4.2 KiB
4.2 KiB
Explaining framework
PyTorch-Geometric add-on for heavy and parallel experiments running to explain Graph Neural Networks models. Based on a config.yaml
file that you can set up as you wish, the framework do preprocess, handles simultaneous experiments as well as postprocess operations on his own.
How to
- Set up your experiment details (dataset, GNN architecture, explaining method, metrics, GPU workload limit, etc.).
# ----------------------------------------------------------------------- #
# Basic options
# ----------------------------------------------------------------------- #
# Set print destination: stdout / file / both
explaining_cfg.print = "both"
explaining_cfg.out_dir = "./explanations"

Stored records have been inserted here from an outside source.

/-- An instruction other than Output does not look at the output queue. -/
theorem exec_withOutq {i : Instr} {s t : State} (hi : ∀ m, i ≠ .output m) (h : exec i s = .next t) (q : List Int) :
    exec i { s with outq := q } = .next { t with outq := q } := by
  have hf := firstFault_withOutq_of_ne_output hi s q
  rcases exec_cases h with ⟨e, he, rfl⟩ | ⟨hn, rfl⟩
  · rw [exec_of_fault (hf.trans he)]
    rfl
  · rw [exec_of_noFault (hf.trans hn), State.after_withOutq, State.emitted_eq_nil hi, List.append_nil]

/-- Settles O45: fault entry keeps both queues, and a faultless instruction changes them as `State.after_inq` and
`State.after_outq_cases` say. -/
theorem queuesAreReachedOnlyByInputAndOutput : Obligations.QueuesAreReachedOnlyByInputAndOutput := by
  refine ⟨fun i s t h => ?_, fun i s t q hi h => exec_withInq hi h q, fun i s t q hi h => exec_withOutq hi h q⟩
  rcases exec_cases h with ⟨e, -, rfl⟩ | ⟨-, rfl⟩
  · exact ⟨.inl rfl, .inl rfl⟩
  · exact ⟨s.after_inq i, s.after_outq_cases i⟩

/-! ### A store and the fetch after it (R42) -/

/-- An address a faultless access names is not negative (R34). -/
theorem State.operandAddress_nonneg {s : State} {k : Nat} {m : Mode} {d : Int} (hc : s.cellFault k m = none)
    (hd : s.operandAddress k m = some d) : 0 ≤ d := by
  have ha : s.accessFault d = none := by simpa [State.cellFault, hd] using hc
  exact (State.accessFault_eq_none.1 ha).1

/-- A faultless instruction with two read parameters stores at the address its third names. -/
theorem State.afterBinary_eq_stored {s : State} {m1 m2 m3 : Mode} (f : Int → Int → Int) {d v : Int}
    (hn : s.binaryFault m1 m2 m3 = none)
    (hst : ((s.operandAddress 3 m3).map fun d => (d, f (s.operandValue 1 m1) (s.operandValue 2 m2))) = some (d, v)) :
    0 ≤ d ∧ ∃ (s0 : State) (n ip : Nat), s0.mem = s.mem ∧ s.afterBinary f m1 m2 m3 = s0.stored d v n ip := by
  obtain ⟨d', hd, hdv⟩ := Option.map_eq_some_iff.1 hst
  obtain ⟨rfl, rfl⟩ := Prod.mk.inj hdv
  obtain ⟨-, -, -, hc⟩ : s.readFault 1 m1 = none ∧ s.readFault 2 m2 = none ∧ s.targetFault 3 m3 = none ∧
      s.cellFault 3 m3 = none := by simpa [State.binaryFault] using hn
  exact ⟨State.operandAddress_nonneg hc hd, s, _, _, rfl, by rw [State.afterBinary, hd, Option.getD_some]⟩

/-- A faultless Input that completes stores the front of its queue, or the prompt's value (R100, R102). -/
theorem State.afterInput_eq_stored {s : State} {m : Mode} {d v : Int} (hn : firstFault (.input m) s = none)
    (hr : (s.afterInput m).status = .running) (hst : storeOf (.input m) s = some (d, v)) :
    0 ≤ d ∧ ∃ (s0 : State) (n ip : Nat), s0.mem = s.mem ∧ s.afterInput m = s0.stored d v n ip := by
  obtain ⟨d', hd, hdv⟩ := Option.map_eq_some_iff.1 hst
  obtain ⟨rfl, rfl⟩ := Prod.mk.inj hdv
  have nonneg (hw : s.waits = false) : 0 ≤ d' := by
    obtain ⟨-, hc⟩ : s.targetFault 1 m = none ∧ s.cellFault 1 m = none := by simpa [firstFault, hw] using hn
    exact State.operandAddress_nonneg hc hd
  rcases s.afterInput_cases m with ⟨v, rest, hq, ha⟩ | ⟨hq, hi, ha⟩ | ⟨-, -, ha⟩ <;> rw [ha] at hr ⊢
  · exact ⟨nonneg (by simp [State.waits, hq]), { s with inq := rest }, _, _, rfl, by rw [hd, hq]; rfl⟩
  · exact ⟨nonneg (by simp [State.waits, hi]), { s with drawn := s.drawn + 1 }, _, _, rfl, by rw [hd, hq]; rfl⟩
  · cases hr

explaining_cfg.cfg_dest = "explaining_config.yaml"
explaining_cfg.seed = 0
# ----------------------------------------------------------------------- #
# Dataset options
# ----------------------------------------------------------------------- #
explaining_cfg.dataset = CN()
explaining_cfg.dataset.name = "Cora"
explaining_cfg.dataset.item = []
# ----------------------------------------------------------------------- #
# Model options
# ----------------------------------------------------------------------- #
explaining_cfg.model = CN()
# Set wether or not load the best model for given dataset or a path
explaining_cfg.model.ckpt = "best"
# Setting the path of models folder
explaining_cfg.model.path = "path"
# ----------------------------------------------------------------------- #
# Explainer options
# ----------------------------------------------------------------------- #
explaining_cfg.explainer = CN()
# Name of the explaining method
explaining_cfg.explainer.name = "EiXGNN"
# Whether or not to provide specific explaining methods configuration or default configuration
explaining_cfg.explainer.cfg = "default"
# Whether or not recomputing explanation if they already exist
explaining_cfg.explainer.force = False
# ----------------------------------------------------------------------- #
# Explaining options
# ----------------------------------------------------------------------- #
# 'ExplanationType : 'model' or 'phenomenon'
explaining_cfg.explanation_type = "model"
explaining_cfg.model_config = CN()
# Do not modify it, will be handled by dataset , assuming one dataset = one learning task
explaining_cfg.model_config.mode = "regression"
# Do not modify it, will be handled by dataset , assuming one dataset = one learning task
explaining_cfg.model_config.task_level = None
# Do not modify it, we always assume here that model output are 'raw'
explaining_cfg.model_config.return_type = "raw"
# ----------------------------------------------------------------------- #
# Thresholding options
# ----------------------------------------------------------------------- #
explaining_cfg.threshold = CN()
explaining_cfg.threshold.config = CN()
explaining_cfg.threshold.config.type = "all"
explaining_cfg.threshold.value = CN()
explaining_cfg.threshold.value.hard = [(i * 10) / 100 for i in range(10)]
explaining_cfg.threshold.value.topk = [2, 3, 5, 10, 20, 30, 50]
# which objectives metrics to computes, either all or one in particular if implemented
explaining_cfg.metrics = CN()
explaining_cfg.metrics.sparsity = CN()
explaining_cfg.metrics.sparsity.name = "all"
explaining_cfg.metrics.fidelity = CN()
explaining_cfg.metrics.fidelity.name = "all"
explaining_cfg.metrics.accuracy = CN()
explaining_cfg.metrics.accuracy.name = "all"
# Whether or not recomputing metrics if they already exist
explaining_cfg.adjust = CN()
explaining_cfg.adjust.strategy = "rpns"
explaining_cfg.attack = CN()
explaining_cfg.attack.name = "all"
# Select device: 'cpu', 'cuda', 'auto'
explaining_cfg.accelerator = "auto"
-
Provide the generated
.yaml
file tomain.py
or a folder path to a configs file stack for parallel running. -
Run
-
Check already post-processed (statistics, plots) results.